(The Little Colonel Players present Arthur Miller’s “All My Sons,” directed by David Goodlett. Continues through Jan. 25 in the Little Colonel Playhouse, 302 Mt. Mercy Drive. For tickets, call 588-1557.)
Nestled in a quaint corner of Pewee Valley, the cozy Little Colonel Playhouse feels far from the downtown Louisville arts scene. Their tradition of serving dinner on opening night is no mere marketing stunt, and homey touches — like volunteers serving punch during intermission — embody the spirit of community. So it would be easy to dismiss the Little Colonel Players as a sweet troupe of spunky amateurs, lauded for their heart if not their art, but appearances can be deceiving. Arthur Miller’s “All My Sons” is no lightweight show, and the stars of this production have the chops to pull it off.

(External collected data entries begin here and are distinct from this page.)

-- ==== Sys2Proof/Laws/Smoothers.lean ====
section
/-! SUPPORT. The batch step, the ring and the two pushes. -/

namespace Sys2Proof.Machine

/-! ## The batch step -/

theorem batch_complete {nb acc cnt x : Nat} (h : cnt + 1 = nb) :
    batch nb acc cnt x = ⟨some ((acc + x) / nb), 0, 0⟩ := by
  simp [batch, h]

theorem batch_partial {nb acc cnt x : Nat} (h : cnt + 1 ≠ nb) :
    batch nb acc cnt x = ⟨none, acc + x, cnt + 1⟩ := by
  simp [batch, h]

/-- A batch of samples bounded by `m` averages to at most `m`. -/
theorem batch_average_le {nb acc cnt x m : Nat} (hc : cnt + 1 = nb) (hacc : acc ≤ cnt * m) (hx : x ≤ m) :
    (acc + x) / nb ≤ m := by
  subst hc
  apply Nat.div_le_of_le_mul
  rw [Nat.add_mul, Nat.one_mul]
  exact Nat.add_le_add hacc hx

theorem advance_lt {nr idx : Nat} (h : 1 ≤ nr) : advance nr idx < nr := by
  unfold advance; split <;> omega

/-! ## The ring -/

/-- Overwriting a slot changes the sum by the slot's old and new value. -/
theorem sum_set {ring : List Nat} {i : Nat} (v : Nat) (h : i < ring.length) :
    (ring.set i v).sum = ring.sum - ring.getD i 0 + v := by
  induction ring generalizing i with
  | nil => simp at h
  | cons a ring ih =>
    cases i with
    | zero => simp; omega
    | succ i =>
      have hi : i < ring.length := by simpa using h
      have hle : ring.getD i 0 ≤ ring.sum := by
        rw [List.getD_eq_getElem _ _ hi]
        exact List.le_sum_of_mem (List.getElem_mem hi)
      have hih := ih hi
      simp only [List.set_cons_succ, List.sum_cons, List.getD_cons_succ, hih]
      omega

theorem le_ringMax {ring : List Nat} {v : Nat} (h : v ∈ ring) : v ≤ ringMax ring := by
  induction ring with
  | nil => simp at h
  | cons a ring ih =>
    rcases List.mem_cons.mp h with rfl | h'
    · exact le_max_left _ _
    · exact le_trans (ih h') (le_max_right _ _)

theorem ringMax_le {ring : List Nat} {m : Nat} (h : ∀ v ∈ ring, v ≤ m) : ringMax ring ≤ m := by
  induction ring with
  | nil => exact Nat.zero_le _
  | cons a ring ih =>
    exact max_le (h a (by simp)) (ih fun v hv => h v (List.mem_cons_of_mem _ hv))

theorem ringMax_mem {ring : List Nat} (h : ring ≠ []) : ringMax ring ∈ ring := by
  induction ring with
  | nil => exact absurd rfl h
  | cons a ring ih =>
    rcases eq_or_ne ring [] with rfl | hr
    · simp [ringMax]
    · have hm := ih hr
      rcases max_choice a (ringMax ring) with hmax | hmax
      · exact List.mem_cons.mpr (.inl hmax)
      · exact List.mem_cons.mpr (.inr (by rw [show ringMax (a :: ring) = ringMax ring from hmax]; exact hm))

@[simp] theorem ringMax_replicate_zero (n : Nat) : ringMax (List.replicate n 0) = 0 :=
  Nat.le_zero.mp (ringMax_le fun v hv => by rw [(List.mem_replicate.mp hv).2])

theorem mem_set_lt {ring : List Nat} {i a m : Nat} (hring : ∀ v ∈ ring, v < m) (ha : a < m) :
    ∀ v ∈ ring.set i a, v < m := fun v hv => by
  rcases List.mem_or_eq_of_mem_set hv with h | rfl
  · exact hring v h
  · exact ha

/-! ## The pushes: what they give in each of the two cases -/

theorem pushTiming_partial {x : Nat} {s : State} (h : s.cntT + 1 ≠ s.params.nb) :
    pushTiming x s = { s with accT := s.accT + x, cntT := s.cntT + 1 } := by
  simp [pushTiming, batch_partial h]

theorem pushTiming_complete {x : Nat} {s : State} (h : s.cntT + 1 = s.params.nb) :
    pushTiming x s = { s with
      accT := 0, cntT := 0, ringT := s.ringT.set s.idxT ((s.accT + x) / s.params.nb)
      idxT := advance s.params.nr s.idxT
      tmax := ringMax (s.ringT.set s.idxT ((s.accT + x) / s.params.nb)) } := by
  simp [pushTiming, batch_complete h, insertTiming]

theorem pushFrequency_partial {x : Nat} {s : State} (h : s.cntF + 1 ≠ s.params.nb) :
    pushFrequency x s = { s with accF := s.accF + x, cntF := s.cntF + 1 } := by
  simp [pushFrequency, batch_partial h]

theorem pushFrequency_complete {x : Nat} {s : State} (h : s.cntF + 1 = s.params.nb) :
    pushFrequency x s = { s with
      accF := 0, cntF := 0, fsum := s.fsum - s.ringF.getD s.idxF 0 + (s.accF + x) / s.params.nb
      ringF := s.ringF.set s.idxF ((s.accF + x) / s.params.nb)
      idxF := advance s.params.nr s.idxF } := by
  simp [pushFrequency, batch_complete h, insertFrequency]

end Sys2Proof.Machine
end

The inclusive nature of community theater often results in a cast not evenly matched in talent and experience, and this one is no exception. But director David Goodlett picked power performers to play the Keller family: father Joe (Brad Castleberry), mother Kate (Grace Poganski) and son Chris (Jonathan Adams). In the years following World War II, the Kellers live the American dream under the shadow of several ghosts and secrets, and Chris tries to move beyond his family’s past in order to secure his own future. His brother Larry, a fighter pilot missing in action for more than three years, is presumed dead by all but Kate, who clings to her last shred of hope for reasons she won’t reveal. And then there’s Joe’s crime of shipping faulty airplane cylinder heads and his exoneration, while his business partner still serves time for a blunder that cost pilots their lives. When Ann (Maggie Hartman), daughter of the jailed partner and Larry’s old girlfriend, comes for a visit, the Keller family’s delicate veneer begins to crack wide open.
Lauded for bravery under fire, Chris finds himself in a peacetime world that doesn’t value the principles of honor and selflessness he learned to love in battle. Floundering without a sense of purpose, he turns to Annie, who moved away after her father’s conviction and Larry’s disappearance. Adams shows remarkable range and restraint in this role, turning Chris slowly from a determined optimist to a man facing many bitter facts about his family and worldview. His most emotionally charged scenes are shared with Castleberry, who moves deftly between weary good humor and desperate anger as father and son face off in the battle of idealism versus practicality. Also waging that war internally is the knowing Dr. Jim (a delightful Rich Williams) next door, caught between dreams of a research career and the stability of general practice.
Chris and Annie can’t marry without Kate’s blessing, but Kate would prefer Annie wait forever for Larry, as she herself is prepared to do. Poganski’s most powerful moments are her quiet ones, as she attempts to smooth the covers over her family’s past, determined to ignore or chase away any evidence or act that disrupts her delicate balance of mourning and denial. When Chris and Annie start chipping away at Kate’s resolve, her fear turns her hysterical, and all the family secrets eventually come to light.